Der Kreis ist eine Vergroßerung vom Kreis Lampung Mitte, seit 1999 ein separater Kreis. Lampung Timur hat 23 Bezirks und 241 Dörfer. Die Kreisverteilung folgt die Landverteilung während der Kolonialzeit, genauso während der japanische Besatzung und weiter in den ersten Jahren nach der indonesischen Unabhängigkeit.

Lampung Timur grenzt sich in den Norden und Westen mit Lampung Mitte, östlich liegt das javanesische Meer (Laut Jawa), südlich mit den Lampung Süd. In Lampung Timer findet man einige niedrige Gebirge bis zu 200m über das Meeresspiegel. In den Osten sind große flache Gebiete, entlang den großen Flüsse Way Seputih, Way Pengubuan, Way Sekampung und Way Jepara. Der berühmtesten Naturgebiet in Lampung Timur ist Way Kambas.

Nationalpark Way Kambas

Der Way Kambas Nationalpark an der Südostküste der Provinz Lampung umfasst 1.300 km² und besteht aus Sumpfgebieten und Tieflandwäldern, die nach einer intensiven Abholzungsphase vor allem aus Sekundärwäldern besteht. In der Küstenregion umfasst der Park auch Mangrovenwälder. 1989 wurde er vorläufig, 1997 endgültig zum Nationalpark erklärt. In dem Schutzgebiet leben insbesondere noch einige Sumatra-Tiger und Sumatra-Nashörner. Für letztere gibt es ein eigenes Schutzgebiet (Sumatra Rhino Sanctuary).

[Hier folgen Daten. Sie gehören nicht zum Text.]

/-- A field of the `k`-th entry, found in the whole. -/
theorem take_drop_flatMap {f : Nat → List Byte} {w : Nat} (hf : ∀ k, (f k).length = w) {n k : Nat} (hk : k < n) (o m : Nat)
    (ho : o + m ≤ w) (rest : List Byte) :
    (((List.range n).flatMap f ++ rest).drop (w * k + o)).take m = ((f k).drop o).take m := by
  have hr : List.range n = List.range k ++ k :: (List.range (n - k - 1)).map (k + 1 + ·) := by
    conv_lhs => rw [show n = k + 1 + (n - k - 1) by omega, List.range_add, List.range_succ, List.append_assoc]
    rfl
  rw [hr, List.flatMap_append, List.append_assoc, List.flatMap_cons, ← List.drop_drop]
  have hl : ((List.range k).flatMap f).length = w * k := by rw [length_flatMap_width hf, List.length_range]
  rw [List.drop_left' hl, List.append_assoc, List.drop_append_of_le_length (by rw [hf]; omega),
    List.take_append_of_le_length (by rw [List.length_drop, hf]; omega)]

/-- What RESYNC says of slot `k` (R68). -/
def State.slotSummary (s : State) (k : Nat) : List Byte :=
  bytesOf 8 ((s.mgmtWord (0x7100 + 8 * k)).getD 0) ++ bytesOf 4 (s.slot k).rd.toNat ++ bytesOf 1 (s.slot k).code.toNat ++ bytesOf 3 0

theorem eleven_sections (a b c d e f g h i j k : List Byte) : a ++ b ++ c ++ d ++ e ++ f ++ g ++ h ++ i ++ j ++ k =
    a ++ b ++ (c ++ (d ++ e ++ f ++ (g ++ (h ++ i ++ j ++ k)))) := by
  simp only [List.append_assoc]

/-- The summary as its slots and its bank map, between sections of fixed length. -/
theorem State.summary_split (s : State) (first : Nat) : ∃ header tasks tail : List Byte,
    s.summary first = header ++ ((List.range 64).flatMap s.slotSummary ++ (tasks ++
      ((List.range 256).flatMap (fun b => bytesOf 8 (Tab.getD s.mem.bankMap b 0).toNat) ++ tail))) ∧
    header.length = 256 ∧ tasks.length = 2368 ∧ tail.length = 2496 := by
  refine ⟨_, _, _, eleven_sections .., ?_, ?_, ?_⟩ <;>
    simp only [List.length_append, List.length_replicate, length_freeSection, length_padTo]

/-- RESYNC's summary: its length, its slots and its bank map. -/
theorem State.summary_spec (s : State) (first : Nat) : (s.summary first).length = 8192 ∧
    (∀ b < 256, ((s.summary first).drop (0xE40 + 8 * b)).take 8 = bytesOf 8 (Tab.getD s.mem.bankMap b 0).toNat) ∧
    ∀ k < 64, ((s.summary first).drop (0x108 + 16 * k)).take 8 =
      bytesOf 4 (s.slot k).rd.toNat ++ bytesOf 1 (s.slot k).code.toNat ++ [0, 0, 0] := by
  have hs : ∀ k, (s.slotSummary k).length = 16 := fun k => by simp [State.slotSummary, length_bytesOf]
  have hb : ∀ b, (bytesOf 8 (Tab.getD s.mem.bankMap b 0).toNat).length = 8 := fun b => length_bytesOf ..
  obtain ⟨header, tasks, tail, h, hh, ht, hl⟩ := s.summary_split first
  rw [h]
  refine ⟨?_, fun b hlt => ?_, fun k hlt => ?_⟩
  · rw [List.length_append, List.length_append, List.length_append, List.length_append, length_flatMap_width hs,
      length_flatMap_width hb, hh, ht, hl, List.length_range, List.length_range]
  · rw [← List.append_assoc, ← List.append_assoc, show 0xE40 + 8 * b = 0xE40 + (8 * b + 0) by rfl, ← List.drop_drop,
      List.drop_left' (by simp [hh, ht, length_flatMap_width hs]), take_drop_flatMap hb hlt 0 8 (by omega), List.drop_zero,
      List.take_of_length_le (by rw [hb])]
  · rw [show 0x108 + 16 * k = 256 + (16 * k + 8) by omega, ← List.drop_drop, List.drop_left' hh,
      take_drop_flatMap hs hlt 8 8 (by omega)]
    rfl
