/-! ## Status, interrupt, registers -/

/-- What the STATUS word and ERR_CODE, ERR_OFFSET and ERR_INFO read as: STATUS bit by bit (10_state.md R29), ERR_CODE the
number of 60_exceptions.md R200's table (10_state.md R31), and each of ERR_OFFSET and ERR_INFO at its own offset, 0x10 and 0x14
(10_state.md R26, R32, R33). -/
def Obligations.StatusAndErrorRegisterReads : Prop :=
  ∀ s : State,
    (s.readPort 2#6).getLsbD 0 = decide (s.es ≠ .idle) ∧
    (s.readPort 2#6).getLsbD 1 = s.done ∧
    (s.readPort 2#6).getLsbD 2 = s.error ∧
    (s.readPort 2#6).getLsbD 3 = false ∧
    ((s.readPort 2#6).extractLsb' 4 2).toNat =
      (match s.es with | .idle => 0 | .dfHdr _ => 1 | .dfByte _ _ => 1 | .flByte _ _ => 2) ∧
    (s.readPort 2#6).extractLsb' 6 2 = 0#2 ∧
    (s.readPort 2#6).getLsbD 8 = s.irq ∧
    (s.readPort 2#6).extractLsb' 9 23 = 0#23 ∧
    (s.errCode = .none → s.readPort 3#6 = 0#32) ∧
    (s.errCode = .invalidFilterType → s.readPort 3#6 = 1#32) ∧
    (s.errCode = .sizeMismatch → s.readPort 3#6 = 2#32) ∧
    (s.errCode = .unsupportedFormat → s.readPort 3#6 = 3#32) ∧
    (s.errCode = .configError → s.readPort 3#6 = 4#32) ∧
    (s.errCode = .illegalCommand → s.readPort 3#6 = 5#32) ∧
    s.readPort 4#6 = s.errOffset ∧
    s.readPort 5#6 = s.errInfo

/-- A write of v to STATUS, busy or not: bit 1 clears DONE, bit 2 clears ERROR, nothing else changes, ERR_* included
(10_state.md R30). -/
def Obligations.StatusWriteClearsOnly : Prop :=
  ∀ (s : State) (v : Word) (rest : List Input), s.hostNext (.regWrite 2#6 v) rest →
    step s = .next { s with
      inputs := rest, response := none
      done := (if v.getLsbD 1 = true then false else s.done)
      error := (if v.getLsbD 2 = true then false else s.error) }

/-- The interrupt level is DONE and DONE_IE, or ERROR and ERR_IE; STATUS.IRQ reads it; a write to INT_EN takes effect at all
times and reads back with its reserved bits 0; clearing both status bits, clearing both enables, or accepting a command lowers
the level; a rejected command raises it exactly under ERR_IE (60_exceptions.md R210, 10_state.md R34). -/
def Obligations.InterruptFollowsStatusAndEnables : Prop :=
  ∀ s : State,
    (s.irq = true ↔ (s.done = true ∧ s.doneIE = true) ∨ (s.error = true ∧ s.errIE = true)) ∧
    (s.readPort 2#6).getLsbD 8 = s.irq ∧
    (∀ (v : Word) (rest : List Input), s.hostNext (.regWrite 6#6 v) rest →
      ∃ t, step s = .next t ∧
        t = { s with inputs := rest, response := none, doneIE := v.getLsbD 0, errIE := v.getLsbD 1 } ∧
        t.readPort 6#6 = v &&& 3#32) ∧
    (s.ackStatus 6#32).irq = false ∧
    (s.setIntEn 0#32).irq = false ∧
    (∀ c es, (s.accepted c es).irq = false) ∧
    (∀ code o i, (s.rejected code o i).irq = s.errIE)

/-- While BUSY = 1 a write to WIDTH, HEIGHT, FORMAT, INTERLACE, IN_BASE, IN_LEN, RAW_BASE, OUT_BASE or CMD is dropped, writes
to STATUS and INT_EN take effect, and a register read returns the current value (10_state.md R47). -/
def Obligations.BusyDropsConfigurationWrites : Prop :=
  ∀ (s : State) (v : Word) (rest : List Input), s.busy = true →
    (∀ i ∈ [1#6, 7#6, 8#6, 9#6, 10#6, 11#6, 12#6, 13#6, 14#6], s.hostNext (.regWrite i v) rest →
      step s = .next (s.withInputs rest).clearResponse) ∧
    (s.hostNext (.regWrite 2#6 v) rest → step s = .next ((s.withInputs rest).clearResponse.ackStatus v)) ∧
    (s.hostNext (.regWrite 6#6 v) rest → step s = .next ((s.withInputs rest).clearResponse.setIntEn v)) ∧
    (∀ i, s.hostNext (.regRead i) rest →
      ∃ t, step s = .next t ∧ t.response = some (.reg (s.readPort i)))

/-- While idle a configuration register takes the value written, alone, and reads it back; INTERLACE keeps bits [7:0] and
FORMAT all 32 (10_state.md R35 to R42). -/
def Obligations.IdleConfigurationWritesReadBack : Prop :=
  ∀ (s : State) (v : Word) (rest : List Input), s.busy = false →
    (s.hostNext (.regWrite 7#6 v) rest →
      step s = .next { s with inputs := rest, response := none, width := v }) ∧
    (s.hostNext (.regWrite 8#6 v) rest →
      step s = .next { s with inputs := rest, response := none, height := v }) ∧
    (s.hostNext (.regWrite 11#6 v) rest →
      step s = .next { s with inputs := rest, response := none, inBase := v }) ∧
    (s.hostNext (.regWrite 12#6 v) rest →
      step s = .next { s with inputs := rest, response := none, inLen := v }) ∧
    (s.hostNext (.regWrite 13#6 v) rest →
      step s = .next { s with inputs := rest, response := none, rawBase := v }) ∧
    (s.hostNext (.regWrite 14#6 v) rest →
      step s = .next { s with inputs := rest, response := none, outBase := v }) ∧
    (s.hostNext (.regWrite 9#6 v) rest →
      ∃ t, step s = .next t ∧ t = { s with inputs := rest, response := none, format := t.format } ∧
        t.readPort 9#6 = v ∧ t.format.bitDepth = v.extractLsb' 0 8 ∧ t.format.colorType = v.extractLsb' 8 8 ∧
        t.format.compression = v.extractLsb' 16 8 ∧ t.format.filterMethod = v.extractLsb' 24 8) ∧
    (s.hostNext (.regWrite 10#6 v) rest →
      ∃ t, step s = .next t ∧ t = { s with inputs := rest, response := none, interlace := t.interlace } ∧
        t.readPort 10#6 = v &&& 0xFF#32) ∧
    s.readPort 7#6 = s.width ∧ s.readPort 8#6 = s.height ∧ s.readPort 11#6 = s.inBase ∧ s.readPort 12#6 = s.inLen ∧
    s.readPort 13#6 = s.rawBase ∧ s.readPort 14#6 = s.outBase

Weitere Großtierarten des Gebietes sind Sumatra-Elefanten, Schabrackentapire, Malaienbären sowie Sambarhirsche. Primaten sind durch Schwarzhandgibbons, Siamangs, Schweinsaffen, Plumploris und Sunda-Koboldmakis vertreten. Unter den kleineren Raubtieren sind der Binturong, der Bänderroller und die Otterzivette erwähnenswert. In den Sümpfen trifft man Krokodile und die schmalschnauzigen, kleineren Sunda-Gaviale an. Zudem herrscht eine reiche Vogelwelt vor, die mehr als 300 Vogelarten aufweist. Dazu zählt die seltene Glanzente, welche in den Grasebenen nistet.

Im Way Kambas Nationalpark, im Süden Sumatras, gibt es noch etwa 200 freilebende Elefanten. Die Regierung des Landes sah in der Vergangenheit die einzige Lösung darin, diese „Problemelefanten“ einzufangen und in Elefanten-Camps unterzubringen. Dort erwartet die intelligenten Tiere oft ein tristes Leben ohne ausreichend Beschäftigungsmöglichkeiten.

Neue Projekte wurde von Welttierschutz-Organisation ins Leben gebracht. Seit neulich gibt es von Community for Sumatra Nature Conservation (CSNC) drei Elephant Response Units (ERUs), bestehend aus je fünf bis sechs ehemaligen Camp-Elefanten und ihren Führern, den Mahouts, durchstreifen die Grenzgebiete zwischen Nationalpark und Farmland. Treffen die zahmen Elefanten auf ihre wilden Artgenossen, drängen sie diese zunächst durch ihre ganz eigene Kommunikation zurück. Wenn das nicht hilft, werden die freilebenden Tiere mit Feuerwerk und Lärm zurück in den Wald getrieben.

Eine weitere Aufgabe der Elefanten-Teams ist es, die Lebensweise der wilden Elefanten zu beobachten und illegale Aktivitäten im Nationalpark aufzuspüren. Denn obwohl das Jagen in dem geschützten Gebiet ebenso verboten ist wie das Holzfällen und Grasschneiden, stoßen die Teams bei ihren Patrouillen regelmäßig auf illegal aufgestellte Fallen.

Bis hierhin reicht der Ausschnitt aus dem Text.